The secular professors have looked for ways to distance themselves from Christian belief for some time. This occurs in teachings about origins, human development, human society, and morality, and it isn’t surprising it would be applied to gender. There is a good reason for this because of how personal gender is. The non-Christian sees that the use of “male” and “female” in our culture borrows from Christian ideas and rejects this by rethinking gender.
That part isn’t surprising at all. Nor is it surprising that theological issues like the nature of God aren’t at the forefront of the cultural debate. Sexuality is a personal and experiential subject that comes into people’s minds in a way that the knowledge of God does not. In the history of new religious movements in the United States, you will find that many times they involve not only a different concept of God and Christ than does orthodox Christianity, but they also try to change how humans approach sex and marriage. This can be by prohibiting sex, or by doing away with monogamy and with other variations. We are simply seeing the continuation of this practice in our day.
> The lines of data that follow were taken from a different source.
-- ==== Sys2Proof/Machine/Span.lean ====
section
/-! DEFINITION. The units of an engine command (R69, R156, R301-R306): the bytes that each reads or writes, which of them are still open, and
what scopes those lie in (R142), the order among commands (R104, R143), tile transfers and bank locks (R66-R71), and acceptance (R284, R286). -/

namespace Sys2Proof.Machine

/-- The address of an endpoint. -/
def epAddr : Ep → Nat
  | .sp _ a | .tw _ a | .va a => a
  | .none => 0

/-! ### Units -/

/-- A run of bytes of a command: the index of the first one, how many, and the address of the first. -/
structure Span where
  i : Nat
  n : Nat
  a : Nat
  deriving DecidableEq, Repr

/-- The number of aligned 64-byte units that bytes [base, base + total) meet, and the `j`-th of them. -/
def unitCount (base total : Nat) : Nat := if total = 0 then 0 else (base + total - 1) / 64 - base / 64 + 1
def unitSpan (base total j : Nat) : Span :=
  let lo := Nat.max base (64 * (base / 64 + j))
  { i := lo - base, n := Nat.min (base + total) (64 * (base / 64 + j + 1)) - lo, a := lo }

/-- The part of an element of `n` bytes at `a` that lies in its first 64-byte unit, or in the second: an element of a template meets
at most two. -/
def partSpan (i a n part : Nat) : Span :=
  let first := Nat.min n (64 - a % 64)
  if part = 0 then { i := i, n := first, a := a } else { i := i + first, n := n - first, a := a + first }

/-- The template of a copy. -/
def Cmd.copyTpl (k : Cmd) : Option Nat := if k.kind = .xcopy then k.tpl else none

/-- The bytes of the source: a broadcast reads one cell's worth (R303). -/
def Cmd.srcTotal (k : Cmd) : Nat := if k.bcast then k.aux else k.count

/-- The source byte that a destination byte takes. -/
def Cmd.srcIndex (k : Cmd) (i : Nat) : Nat := if k.bcast then i % k.aux else i

/-- The units of an endpoint of `total` bytes: 64-byte units of global memory, two parts per element of a template, 64-byte units of
towers; none in a scratchpad, which is accessed in pieces. -/
def Cmd.unitsOf (k : Cmd) (e : Ep) (total : Nat) : Nat :=
  match e with
  | .va a => (match k.copyTpl with
    | some t => 2 * tplCount t
    | none => unitCount a total)
  | .tw _ _ => cdiv total 64
  | _ => 0

/-- Unit `j` of an endpoint. -/
def Cmd.unitOf (k : Cmd) (e : Ep) (str : Nat → Nat → Int) (total j : Nat) : Span :=
  match e with
  | .va a => (match k.copyTpl with
    | some t => partSpan (tplSize t * (j / 2)) (a + tplOff t str (j / 2)).toNat (tplSize t) (j % 2)
    | none => unitSpan a total j)
  | .tw _ a => { i := 64 * j, n := Nat.min 64 (total - 64 * j), a := a + 64 * j % k.aux }
  | _ => { i := 0, n := 0, a := 0 }

def Cmd.srcUnits (k : Cmd) : Nat := k.unitsOf k.src k.srcTotal
def Cmd.dstUnits (k : Cmd) : Nat := k.unitsOf k.dst k.count
def Cmd.srcUnit (k : Cmd) (j : Nat) : Span := k.unitOf k.src tplSrc k.srcTotal j
def Cmd.dstUnit (k : Cmd) (j : Nat) : Span := k.unitOf k.dst tplDst k.count j

/-- The cell of a tower unit. -/
def Cmd.unitCell (k : Cmd) (e : Ep) (j : Nat) : Nat :=
  match e with
  | .tw (some c) _ => c
  | _ => 64 * j / k.aux

/-- Source bytes [i, i + n) have been read. -/
def Cmd.has (k : Cmd) (i n : Nat) : Bool :=
  match k.src with
  | .va a =>
    (match k.copyTpl with
    | some t => (List.range 2).all fun p => (k.srcUnit (2 * (i / tplSize t) + p)).n == 0 || k.got.contains (2 * (i / tplSize t) + p)
    | none => (List.range (unitCount (a + i) n)).all fun u => k.got.contains ((a + i) / 64 - a / 64 + u))
  | .tw _ _ => (List.range (unitCount i n)).all fun u => k.got.contains (i / 64 + u)
  | _ => true

/-! ### Gathers and near-memory commands -/

/-- The destination bytes of a gather: where byte `i` of column `j` goes, the bytes of a column, and the number of columns (R109). -/
def patCols (p : Nat) : Nat := bits p 43 32 + 1
def patRows (p : Nat) : Nat := bits p 63 48 + 1
def patStep (p : Nat) : Nat := bits p 71 64 + 1
def patPitch (p : Nat) : Nat := bits p 117 96
def patOut (p : Nat) : Bool := bit p 13
def patPlanes (p : Nat) : Nat := bits p 19 16 + 1

/-- The address of element (c, r) of a gathered tensor, and whether it is the upper nibble of its byte (R30-R32). -/
def Cmd.elemAddr (k : Cmd) (c r : Nat) : Nat × Bool :=
  let t := k.tpl.getD 0
  if recFmt t = 0x15 then ((recBase t + (c / 2 : Nat) + r * recStr t 1 : Int).toNat, c % 2 == 1)
  else ((recBase t + c * recStr t 0 + r * recStr t 1 : Int).toNat, false)

/-- The near-memory commands. -/
def CmdKind.near : CmdKind → Bool
  | .nmred | .nmcas | .nmsax => true
  | _ => false

/-- The number of bank-side requests of a command, and the elements of request `j`: an NMCAS sends one per word. -/
def Cmd.nmUnits (k : Cmd) : Nat := if k.kind = .nmcas then k.aux else unitCount (epAddr k.dst) k.count
def Cmd.nmSpan (k : Cmd) (j : Nat) : Span :=
  if k.kind = .nmcas then { i := 8 * j, n := 8, a := epAddr k.dst + 8 * j } else unitSpan (epAddr k.dst) k.count j

/-! ### Pieces (R69) -/

/-- The elements of a template in the order of their destination addresses, those with one address in index order. -/
def tplSorted (t : Nat) : List Nat :=
  sortLe (fun x y => decide (tplOff t tplDst x ≤ tplOff t tplDst y)) (List.range (tplCount t))

/-- Bytes that one gathered column writes: elements, or whole plane blocks without the padding of the row (R109). -/
def Cmd.colBytes (k : Cmd) : Nat :=
  if patOut k.pat then patRows k.pat / 16 * (2 * (patPlanes k.pat + 2)) else patRows k.pat * (fmtBits (recFmt (k.tpl.getD 0)) / 8)

/-- The number of tile transfers of a command: pieces of 4,096 written bytes. -/
def Cmd.pieces (k : Cmd) : Nat :=
  match k.kind with
  | .tldq => 1
  | .nmred | .nmcas | .nmsax | .msend => 0
  | .gather => cdiv (patCols k.pat * k.colBytes) 4096
  | _ => (match k.dst with
    | .sp _ _ => cdiv k.count 4096
    | _ => 0)

/-- The runs of bytes of piece `p`: source or buffer index, length, and destination address; for a TLDQ the place in the tile. -/
def Cmd.pieceSpans (k : Cmd) (p : Nat) : List Span :=
  match k.copyTpl with
  | some t =>
    let z := tplSize t
    (((tplSorted t).drop (p * (4096 / z))).take (4096 / z)).map fun e =>
      { i := e * z, n := z, a := (epAddr k.dst + tplOff t tplDst e).toNat }
  | none =>
    if k.kind = .gather then
      let b := Nat.max 1 k.colBytes
      let hi := Nat.min (4096 * (p + 1)) (patCols k.pat * b)
      (List.range (cdiv hi b - 4096 * p / b)).map fun c =>
        let j := 4096 * p / b + c
        let x := Nat.max (4096 * p) (j * b)
        { i := j * patPitch k.pat + (x - j * b), n := Nat.min hi ((j + 1) * b) - x, a := epAddr k.dst + j * patPitch k.pat + (x - j * b) }
    else [{ i := 4096 * p, n := Nat.min 4096 (k.count - 4096 * p), a := epAddr k.dst + 4096 * p }]

/-- The bytes of the command's count up to the end of piece `p`: those between two columns go with the column before them (R109). -/
def Cmd.pieceEnd (k : Cmd) (p : Nat) : Nat :=
  if k.kind = .gather then (if p + 1 < k.pieces then
    (match k.pieceSpans (p + 1) with
    | x :: _ => x.i
    | [] => k.count) else k.count)
  else Nat.min (4096 * (p + 1)) k.count

/-- The aligned 32-byte granules that a run of bytes meets, and those that piece `p` writes (R71). -/
def granulesOf (a n : Nat) : List Nat := if n = 0 then [] else (List.range ((a + n - 1) / 32 - a / 32 + 1)).map (a / 32 + ·)
def Cmd.granules (k : Cmd) (p : Nat) : List Nat := ((k.pieceSpans p).flatMap fun x => granulesOf x.a x.n).eraseDups

/-- The part of a run of bytes that lies in granule `g`. -/
def Span.cut (x : Span) (g : Nat) : Span :=
  let lo := Nat.max x.a (32 * g)
  { i := x.i + (lo - x.a), n := Nat.min (x.a + x.n) (32 * g + 32) - lo, a := lo }

/-- The runs of granule `g` of piece `p`. -/
def Cmd.granuleSpans (k : Cmd) (p g : Nat) : List Span := ((k.pieceSpans p).map fun x => x.cut g).filter fun x => x.n != 0

/-- No element of a template after the one that holds source byte `i` writes destination address `a`: the byte is the command's last
there (R156). -/
def Cmd.isLast (k : Cmd) (i a : Nat) : Bool :=
  match k.copyTpl with
  | some t => (List.range (tplCount t)).all fun x =>
      decide (x ≤ i / tplSize t) || !(decide (epAddr k.dst + tplOff t tplDst x ≤ a) && decide ((a : Int) < epAddr k.dst + tplOff t tplDst x + tplSize t))
  | none => true

/-- The source byte that goes to destination address `a` from some runs. -/
def Cmd.byteFor (k : Cmd) (xs : List Span) (a : Nat) : Option Nat :=
  xs.findSome? fun x => if x.a ≤ a && decide (a < x.a + x.n) && k.isLast (x.i + (a - x.a)) a then some (x.i + (a - x.a)) else none

/-- The bytes that are there, in runs from address `a` on. -/
def byteRuns : Nat → List (Option Byte) → List (Nat × List Byte)
  | _, [] => []
  | a, none :: bs => byteRuns (a + 1) bs
  | a, some b :: bs =>
    match byteRuns (a + 1) bs with
    | (x, ys) :: zs => if x = a + 1 then (a, b :: ys) :: zs else (a, [b]) :: (x, ys) :: zs
    | [] => [(a, [b])]

/-! ### Bytes in scratchpads, and elements of templates -/

/-- The scratchpad address of source byte `i`. -/
def Cmd.spAddr (k : Cmd) (a i : Nat) : Nat :=
  match k.copyTpl with
  | some t => (a + tplOff t tplSrc (i / tplSize t)).toNat + i % tplSize t
  | none => a + i

/-- Commands whose global endpoints are reached in plain units. -/
def CmdKind.plain : CmdKind → Bool
  | .xcopy | .tfill | .tdrain => true
  | _ => false

/-- The source is a scratchpad that is read into the buffer, in elements of this size: those of a template, and 32 bytes of what goes to global memory
or to towers, which can be read before it is written (R156). -/
def Cmd.spElem (k : Cmd) : Option Nat :=
  match k.src, k.copyTpl with
  | .sp _ _, some t => some (tplSize t)
  | .sp _ _, none => (match k.dst with
    | .va _ | .tw _ _ => if k.kind.plain then some 32 else none
    | .sp _ _ | .none => none)
  | _, _ => none

/-- The bytes of source element `e` of size `z`. -/
def Cmd.elemLen (k : Cmd) (z e : Nat) : Nat := Nat.min z (k.srcTotal - e * z)

/-- Two extents of one space share a byte. -/
def Ext.meets (x y : Ext) : Bool :=
  let m (a b : Nat) : Bool := decide ((a : Int) + x.lo ≤ b + y.hi) && decide ((b : Int) + y.lo ≤ a + x.hi)
  match x.ep, y.ep with
  | .va a, .va b => m a b
  | .sp c a, .sp d b => c == d && m a b
  | _, _ => false

/-- Elements that may lie across two granules, of a copy whose ends may overlap, are all read before the first is written: so none mixes old bytes
with new (R156, log 86). An aligned element lies in one granule, and two global ends may meet in physical memory whatever their addresses are. -/
def Cmd.readsFirst (k : Cmd) : Bool :=
  match k.copyTpl with
  | some t => (epAddr k.src % tplSize t != 0 || epAddr k.dst % tplSize t != 0) && (match k.src, k.dst with
    | .va _, .va _ => true
    | _, _ => (tplBox t tplSrc k.src).meets (tplBox t tplDst k.dst))
  | none => false

/-- The elements that have to be read from a scratchpad before some source bytes are written. -/
def Cmd.elems (k : Cmd) (is : List Nat) : List Nat :=
  match k.spElem with
  | some z => (if k.readsFirst then List.range (k.count / z) else (is.map fun i => k.srcIndex i / z).eraseDups).filter fun e => !k.got.contains e
  | none => []

/-- The runs of source bytes of a scratchpad that are read now for some runs of a transfer. -/
def Cmd.spReads (k : Cmd) (xs : List Span) : List (Nat × Nat) :=
  match k.spElem with
  | some z => (k.elems (xs.flatMap fun x => (List.range x.n).map (x.i + ·))).map fun e => (e * z, k.elemLen z e)
  | none => xs.map fun x => (k.srcIndex x.i, x.n)

/-- Elements are taken from their scratchpad into the buffer: those given, or those of some source bytes. -/
def State.readElems (s : State) (k : Cmd) (es : List Nat) : Cmd :=
  match k.src, k.spElem with
  | .sp c a, some z => es.foldl (fun k e =>
      { k with got := k.got ++ [e], buf := Memory.write k.buf (e * z) (s.spRead c (k.spAddr a (e * z)) (k.elemLen z e)) }) k
  | _, _ => k
def State.takeElems (s : State) (k : Cmd) (is : List Nat) : Cmd := s.readElems k (k.elems is)

/-- The bytes that source bytes [i, i + n) hold, and a poisoned scratchpad unit among them. -/
def State.srcBytes (s : State) (k : Cmd) (i n : Nat) : List Byte :=
  match k.src, k.spElem with
  | .sp c a, none => s.spRead c (k.spAddr a i) n
  | _, _ => k.buf.read i n
def State.srcBad (s : State) (k : Cmd) (i n : Nat) : Option (Nat × Nat) :=
  match k.src with
  | .sp c a => if s.spPoisoned c (k.spAddr a i) n then some (c, k.spAddr a i) else none
  | _ => none

/-- Elements of a template in global memory that are all read first have been. -/
def Cmd.readAll (k : Cmd) : Bool :=
  match k.src with
  | .va _ => !k.readsFirst || (List.range k.srcUnits).all fun j => (k.srcUnit j).n == 0 || k.got.contains j
  | _ => true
What is different now is the attempt to make everyone conform to this new movement in public education. Announcing your pronouns is a way of alerting others to your religious beliefs. And others are expected to do the same. So far at ASU, we have not had a mandate to include pronouns, but it is an expectation among the secular professors. It is a way of identifying who is part of the group and who is not “going along.”
In the past, the secular humanist approached the liberal arts with the appearance of neutrality. That appearance is gone. Christian beliefs about God creating man and woman for a purpose that includes marriage are now deconstructed as biased. But what is put in their place? And is it coherent? No. It is just another return to the will to power and rejection of God’s revelation.
Parents and students, you need to know what to expect from these professors. You can see from their sponsored events and class titles that equal time is not given to competing ideas. Pretended neutrality and toleration are gone.